The history of Planck's radiation law is very interesting. The key advantage for Planck was that at this time in Berlin at the Physikalisch-technische Reichsanstalt (at this time the equivalent of today's NIST in the US) they wanted to create an objective reproducible standard for the brightness of light sources (perhaps because electric light bulbs started to substitute for the gas lights around this time). It was of course well known that thermal radiation is a natural standard, i.e., it's independent of the material of the emitter. So they started to measure the thermal spectrum of electromagnetic waves using a Platin cavity brought accurately to a stable temperature to have a (nearly) exact black-body emitter at a well-defined temperature and then measured the spectrum over a very large range of frequencies (from the IR to the far UV, if I remember right).

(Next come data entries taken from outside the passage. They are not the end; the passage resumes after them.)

theorem egressTx_bounds {s t : State} (hb : Bounded s) (h : egressTx s = .ok t) : Bounded t := by
  obtain ⟨hport, hr, hlen, henv, htv, hpar, -⟩ := egressTx_ok h
  have heq : ∀ k < s.par.N, t.r.eqAt k = s.r.eqAt k ∨ t.r.eqAt k = (s.r.eqAt k).tail := fun k hk => by
    rw [(hport k hk).2.2]
    cases delivers s k <;> simp
  refine hb.next hpar ?_ ?_ (henv ▸ hb.env)
  · rw [hr]
    refine hb.router.with_eq hlen (fun k hk => ?_) fun k hk f hf => ?_
    · have hbound := hb.router.eqBound k hk
      rw [show entry [] t.r.eq k = t.r.eqAt k from rfl]
      rcases heq k hk with he | he
      · rw [he]; exact hbound
      · rw [he, List.length_tail]; omega
    · rw [show entry [] t.r.eq k = t.r.eqAt k from rfl] at hf
      rcases heq k hk with he | he
      · rw [he] at hf; exact hb.router.eqFlits k hk f hf
      · rw [he] at hf; exact hb.router.eqFlits k hk f (List.mem_of_mem_tail hf)
  · rw [htv]
    exact hb.tick.of_same rfl rfl hb.tick.cpShape rfl rfl rfl

theorem creditTx_bounds {s t : State} (hb : Bounded s) (h : creditTx s = .ok t) : Bounded t := by
  obtain ⟨hpair, hr, hshape, henv, htv, hpar, -⟩ := creditTx_ok h
  refine hb.next hpar ?_ ?_ (henv ▸ hb.env)
  · rw [hr]
    refine hb.router.with_co hshape fun p hp v hv => ?_
    rw [show cell 0 t.r.co p v = t.r.coAt p v from rfl, (hpair p hp v hv).2]
    exact (Nat.sub_le ..).trans (hb.router.coBound p hp v hv)
  · rw [htv]
    exact hb.tick.of_same rfl rfl hb.tick.cpShape rfl rfl rfl

theorem phase_keeps_bounds {op : State → Res} (hop : op ∈ phases) {s t : State} (hb : Bounded s)
    (h : op s = .ok t) : Bounded t := by
  simp only [phases, List.mem_cons, List.not_mem_nil, or_false] at hop
  rcases hop with
    rfl | rfl | rfl | rfl | rfl | rfl | rfl | rfl | rfl | rfl | rfl | rfl | rfl | rfl
  · exact creditRx_bounds hb h
  · exact ingressRx_bounds hb h
  · exact vcSelect_bounds hb h
  · exact peek_bounds hb h
  · exact routeAll_bounds hb h
  · exact reqBuild_bounds hb h
  · exact mcastWithdraw_bounds hb h
  · exact outArb_bounds hb h
  · exact mcastForce_bounds hb h
  · exact grantFinal_bounds hb h
  · exact grantCommit_bounds hb h
  · exact xbar_bounds hb h
  · exact egressTx_bounds hb h
  · exact creditTx_bounds hb h

/-- The phases of a tick, from any of them on, keep the bounds. -/
theorem runPhases_keeps_bounds {l : List (State → Res)} (hl : l ⊆ phases) {s t : State}
    (hb : Bounded s) (h : runPhases l s = .ok t) : Bounded t :=
  runPhases_keeps (P := Bounded) (fun _ hop _ _ ha hab => phase_keeps_bounds (hl hop) ha hab) hb h

theorem Bounded.beginTick {s : State} (hb : Bounded s) : Bounded (beginTick s) :=
  ⟨hb.ok, hb.router, tickOk_idle _, hb.env⟩

theorem tick_bounds {s t : State} (hb : Bounded s) (h : tick s = .ok t) : Bounded t := by
  obtain ⟨u, hu, rfl⟩ := tick_ok h
  have hbu := runPhases_keeps_bounds (List.Subset.refl _) hb.beginTick hu
  exact ⟨hbu.ok, hbu.router, tickOk_idle _, envOk_draw ..⟩

/-! ### Every other operation keeps the bounds -/

theorem routePort_bounds {op : RouteOp} {p : Nat} {s t : State} (hb : Bounded s) (hp : p < s.par.N)
    (h : routePort op p s = .ok t) : Bounded t := by
  rcases routePort_ok h with ⟨-, rfl⟩ | ⟨v, f, hpeek, ⟨-, rfl⟩ | ⟨hop, x, hx, rfl⟩⟩
  · refine onlyTickValues_bounds hb (onlyTickValues_withTv ..) ?_
    refine { hb.tick with dmShape := ?_, frShape := ?_, frOk := fun q f hf => ?_, dmBound := fun q => ?_ }
    · simpa using hb.tick.dmShape
    · simpa using hb.tick.frShape
    · simp only [TickVals.frAt, State.withTv_tv, entry_set] at hf
      split at hf
      · cases hf
      · exact hb.tick.frOk q f hf
    · simp only [TickVals.dmAt, State.withTv_tv, entry_set]
      split
      · exact Nat.two_pow_pos _
      · exact hb.tick.dmBound q
  · exact hb
  · obtain ⟨hvc, hf⟩ := peeked_eq_some.1 hpeek
    have hv := hb.tick.vcBound p v hvc
    rw [← hop] at hx
    have hx' := routedOk_of_key hb hp hv (hb.tick.fOk p f hf) hx
    have hwrite : ∀ {g : Grid (Option Mask)} {m : Mask}, m < 2 ^ s.par.N →
        (∀ p < s.par.N, ∀ v < s.par.V, ∀ m, cell none g p v = some m → m < 2 ^ s.par.N) →
        ∀ q < s.par.N, ∀ u < s.par.V, ∀ m', cell none (setCell g p v (some m)) q u = some m' →
          m' < 2 ^ s.par.N := by
      intro g m hm hg q hq u hu m' hm'
      rw [cell_setCell] at hm'
      split at hm'
      · exact Option.some.inj hm' ▸ hm
      · exact hg q hq u hu m' hm'
    refine hb.next rfl ?_ ?_ hb.env
    · have hdest : RouterOk s.par { s.r with outDest := (s.writeRouted p v x).r.outDest } := by
        cases hd : x.dest with
        | none => simpa [State.writeRouted, hd] using hb.router
        | some m =>
          simp only [State.writeRouted, hd, State.withTv_r, State.withRouter_r]
          exact hb.router.with_outDest (shaped_setCell hb.router.outDestShape hp)
            (hwrite (hx'.dest m hd) hb.router.outDestBound)
      cases hl : x.loc with
      | none => simpa [State.writeRouted, hl] using hdest
      | some m =>
        simp only [State.writeRouted, hl, State.withTv_r, State.withRouter_r] at hdest ⊢
        exact hdest.with_isLocal (shaped_setCell hb.router.isLocalShape hp)
          (hwrite (hx'.loc m hl) hb.router.isLocalBound)
    · refine { hb.tick with dmShape := ?_, frShape := ?_, frOk := fun q f hf => ?_, dmBound := fun q => ?_ }
      · simpa [State.writeRouted] using hb.tick.dmShape
      · simpa [State.writeRouted] using hb.tick.frShape
      · simp only [State.writeRouted, TickVals.frAt, State.withTv_tv, entry_set] at hf
        split at hf
        · exact Option.some.inj hf ▸ hx'.fr
        · exact hb.tick.frOk q f hf
      · simp only [State.writeRouted, TickVals.dmAt, State.withTv_tv, entry_set]
        split
        · exact hx'.dm
        · exact hb.tick.dmBound q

From the very accurate results Planck in 1899 first guessed the right law by interpolating between then known low- and high-frequency limits. Then he thought about, how to derive the law, using Maxwell electromagnetics and (phenomenological!) thermodynamics, which failed. Then, very reluctantly, he started to use Boltzmann's methods of Statistical Mechanics. Planck was not in favor of Statistical Mechanics before, but then he used Boltzmann's methods after his trials before failed. Indeed, he used Boltzmann's method to count the number of microstates of a given macrostate to get the entropy (writhing down $S=-k_{\text{B}} \ln \Omega$ for the first time!) and from that the black-body spectrum. The remarkable thing was, how he counted wave modes with discretized energies, i.e., the idea that the energy exchange between the em. field of frequency $f$ ($\omega$) and the material (theorized as harmonic oscillators, which is the most simple model, but it doesn't matter anyway for the universal black-body radiation how you model the cavity walls) is in discrete quanta of the size $E=h \nu=\hbar \omega$. The first motivation was to make $h \rightarrow 0$ at the end of the calculation, but Planck realized that this is precisely what he shouldn't do, because with the discretized energy quanta he got precisely the spectrum he had guessed and which he knew to describe the measured spectrum very accurately. Then for the rest of his life he tried to get rid of this conclusion again and to find an argument, how to derive the black-body spectrum from classical physics, but of course in vain.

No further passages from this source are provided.